Cabal smiled, a little less humourlessly this time. It always amused him that, when you wished to flatter somebody, you would describe them as possessing sang-froid, whereas if you wished to sting or insult them, they were simply cold-blooded.

‘Our proposal is that you should lead an expedition into the Dreamlands, Herr Cabal,’ said Shadrach, ‘to seek out, capture and bring back into this world the archetype of fear, its principle, the very phobic animus itself.’

‘And if it refuses to come quietly?’

‘Then it will be put down.’

There was a heavy silence after that for some seconds. Then Cabal said, ‘You are asking me to risk my life and sanity. What am I to gain from this?’

Bose coughed. ‘The Silver Key, Herr Cabal. Once we have the animus, we shall have no further need of the Key. Indeed, rational caution dictates that it is never used without good cause, and our cause would already be fulfilled. We think that you, however, would have cause to use it again, in future, in the continuance of your own field of research.’

Cabal considered. Then he spoke: ‘Gentlemen, your proposition is not without interest. I should like to think upon it. You will make your way back to the village and, if you have not already done so, take rooms there. I would suggest that you don’t tell them you have any dealings with me or the standard of service will suffer. I shall send word of my decision to you some time tomorrow. Good day.’ And so saying, he shooed his visitors from his house, ensuring first that they successfully negotiated the path without being ambushed from the tea roses.

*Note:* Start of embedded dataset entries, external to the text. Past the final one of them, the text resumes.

section
/-! The time of day: second boundaries, sets, steps and the edges of PPS inputs, and the writes of loop_open and pstep
(09_timing.md R310 to R330). -/
namespace Sys2Proof.Machine

/-! ### What a second that goes on leaves of the time of day (R323, R326, R340) -/

/-- Time goes on without a step: no set comes or goes, and events and messages are only added. -/
structure State.TimeRuns (s t : State) : Prop where
  goes : s.Goes t
  tod : t.tim.tod = s.tim.tod
  pend : t.tim.setPend = s.tim.setPend

namespace State.TimeRuns
variable {s t u : State}

theorem refl : s.TimeRuns s := ⟨.refl, rfl, rfl⟩

theorem trans (h : s.TimeRuns t) (g : t.TimeRuns u) : s.TimeRuns u :=
  ⟨h.goes.trans g.goes, g.tod.trans h.tod, g.pend.trans h.pend⟩

theorem of_steered {but : List Fld} (h : s.Steered but t) : s.TimeRuns t := by
  obtain ⟨_, _, _, _, _, e⟩ := h.tim
  exact ⟨h.goes, by rw [e], by rw [e]⟩

theorem ite {c : Prop} [Decidable c] (h : s.TimeRuns t) (g : s.TimeRuns u) : s.TimeRuns (if c then t else u) := by
  split <;> assumption

theorem fold {α : Type} {k : State → α → State} (l : List α) (hk : ∀ (t : State) x, t.TimeRuns (k t x)) :
    s.TimeRuns (l.foldl k s) :=
  List.foldlRecOn (motive := fun t : State => s.TimeRuns t) _ _ .refl fun _ ht x _ => ht.trans (hk _ x)

end State.TimeRuns

section
variable (s : State)

theorem State.ttAged_timeRuns (n : Nat) : s.TimeRuns (s.ttAged n) := by
  unfold State.ttAged
  extract_lets +onlyGivenNames s1 s2
  have h1 : s.TimeRuns s1 := ⟨.of_spec (s.modRef_spec _ _) rfl rfl rfl rfl, rfl, rfl⟩
  have h2 : s1.TimeRuns s2 := .ite ⟨.wr _ _ (by decide) (by decide), rfl, rfl⟩ .refl
  exact (h1.trans h2).trans (.of_steered s2.timSelect_steered)

theorem State.ttSecond_timeRuns : s.TimeRuns s.ttSecond :=
  .fold _ fun t n => .ite .refl
    (State.TimeRuns.trans ⟨.of_spec (t.modRx_spec n _) rfl rfl rfl rfl, rfl, rfl⟩ (State.ttAged_timeRuns _ n))

theorem State.ttMean_timeRuns : s.TimeRuns s.ttMean := by
  refine ⟨.of_spec s.ttMean_spec rfl rfl rfl rfl, ?_, ?_⟩ <;> unfold State.ttMean <;> dsimp only <;> split <;> rfl

theorem State.learnStep_timeRuns : s.TimeRuns s.learnStep := by
  refine ⟨.of_spec s.learnStep_spec rfl rfl rfl rfl, ?_, ?_⟩ <;> unfold State.learnStep <;> split <;> rfl

theorem State.secondPass_timeRuns : s.TimeRuns s.secondPass := by
  unfold State.secondPass
  extract_lets +onlyGivenNames e f m t1 t2
  have h1 : s.TimeRuns t1 := ⟨⟨fun _ _ _ h => h, fun _ => rfl, .of_eq rfl rfl⟩, rfl, rfl⟩
  have h2 : t1.TimeRuns t2 := by
    refine State.TimeRuns.trans ?_ (State.learnStep_timeRuns _)
    exact .ite ⟨.of_spec t1.tick_spec rfl rfl rfl rfl, rfl, rfl⟩ .refl
  refine (h1.trans h2).trans (.fold _ fun t j => ?_)
  extract_lets +onlyGivenNames u
  have hu : t.TimeRuns u := ⟨.of_spec (t.pstepRun_spec j) rfl rfl rfl rfl, rfl, rfl⟩
  exact .ite (hu.trans ⟨⟨fun _ _ _ h => h, fun _ => rfl, .of_eq rfl rfl⟩, rfl, rfl⟩) hu

/-- Of the timing part a slew changes what moves ToD in this second alone. -/
theorem State.timeSlew_tim : ∃ v, s.timeSlew.tim = { s.tim with slew := v } := by
  unfold State.timeSlew
  split
  · exact ⟨0, rfl⟩
  · split
    · exact ⟨0, rfl⟩
    · exact ⟨_, rfl⟩

theorem State.timeSlew_timeRuns : s.TimeRuns s.timeSlew := by
  obtain ⟨_, e⟩ := s.timeSlew_tim
  exact ⟨.of_spec s.timeSlew_spec rfl rfl rfl rfl, by rw [e], by rw [e]⟩

/-- The register shows the time error, where there is one. -/
def State.errShown : State := s.timeErr.elim s fun e => s.wrInt .TIM_DPLL0_STATUS_time_err 0 (errNs e)

theorem State.errShown_timeRuns : s.TimeRuns s.errShown := by
  unfold State.errShown
  cases s.timeErr with
  | none => exact .refl
  | some e => exact ⟨.wr _ _ (by decide) (by decide), rfl, rfl⟩

/-- The second goes on after its boundary: REF11's means, the averages and the slew. -/
def State.secondGoesOn : State := s.ttSecond.ttMean.secondPass.errShown.timeSlew.clampRefresh

theorem State.secondGoesOn_timeRuns : s.TimeRuns s.secondGoesOn :=
  ((((s.ttSecond_timeRuns.trans (State.ttMean_timeRuns _)).trans (State.secondPass_timeRuns _)).trans
    (State.errShown_timeRuns _)).trans (State.timeSlew_timeRuns _)).trans (.of_steered (State.clampRefresh_steered _))

end

/-! ### Steps of the time of day (R312, R313) -/

theorem foldSec_eq_zero {a b : Nat} (ha : a < 2 ^ 48) (hb : b < 2 ^ 48) (h : foldSec ((a : Int) - b) = 0) : a = b := by
  unfold foldSec at h
  dsimp only at h
  split at h <;> omega

/-- Two times of day without a difference are the same. -/
theorem eq_of_todDiff_eq_zero {a b : Nat} (ha : a < todMod) (hb : b < todMod) (h : todDiff a b = 0) : a = b := by
  have hsec : todSec = 65536000000000 := rfl
  unfold todMod at ha hb
  unfold todDiff at h
  rw [hsec] at ha hb h
  have hfold : foldSec ((a / 65536000000000 : Nat) - (b / 65536000000000 : Nat)) = 0 := by
    generalize foldSec _ = q at h ⊢
    omega
  have hquot := foldSec_eq_zero (by omega) (by omega) hfold
  rw [hfold] at h
  omega

theorem todAdd_lt (a : Nat) (d : Int) : todAdd a d < todMod := by
  have hpos : (0 : Int) < (todMod : Nat) := by decide
  have hlt := Int.emod_lt_of_pos ((a : Int) + d) hpos
  have hnonneg := Int.emod_nonneg ((a : Int) + d) hpos.ne'
  unfold todAdd
  omega

theorem State.stepTod_tod {s : State} {new : Nat} (hnew : new < todMod) (hs : s.tim.tod < todMod) :
    (s.stepTod new).tim.tod = new := by
  unfold State.stepTod
  extract_lets d m t
  split
  case isTrue h => exact (eq_of_todDiff_eq_zero hnew hs (eq_of_beq h)).symm
  case isFalse => rw [State.raiseReg_tim]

Later that evening, Cabal was to be found at the table, the contents of a box file labelled ‘Dreamlands’ spread out before him. He had been accruing data on the place for years, although never as a definite piece of research. After all, while the usefulness of the Dreamlands in his work was beyond dispute, accessing it in a safe and reliable way had always been little more than . . . well, a dream.

Others had attempted it, and some had even done so successfully. As a group, however, they were a bunch of arty sorts – Orientalists and sensualists, who could be depended upon to be undependable, sitting around in silken robes with a book of poetry in one hand and a hookah pipe in the other. They disgusted Cabal for their practical rather than moral shortcomings; if Cabal was to go exploring, he would be inclined to do so with a sola topi on his head and an elephant gun loaded for tyrannosaur in his hands.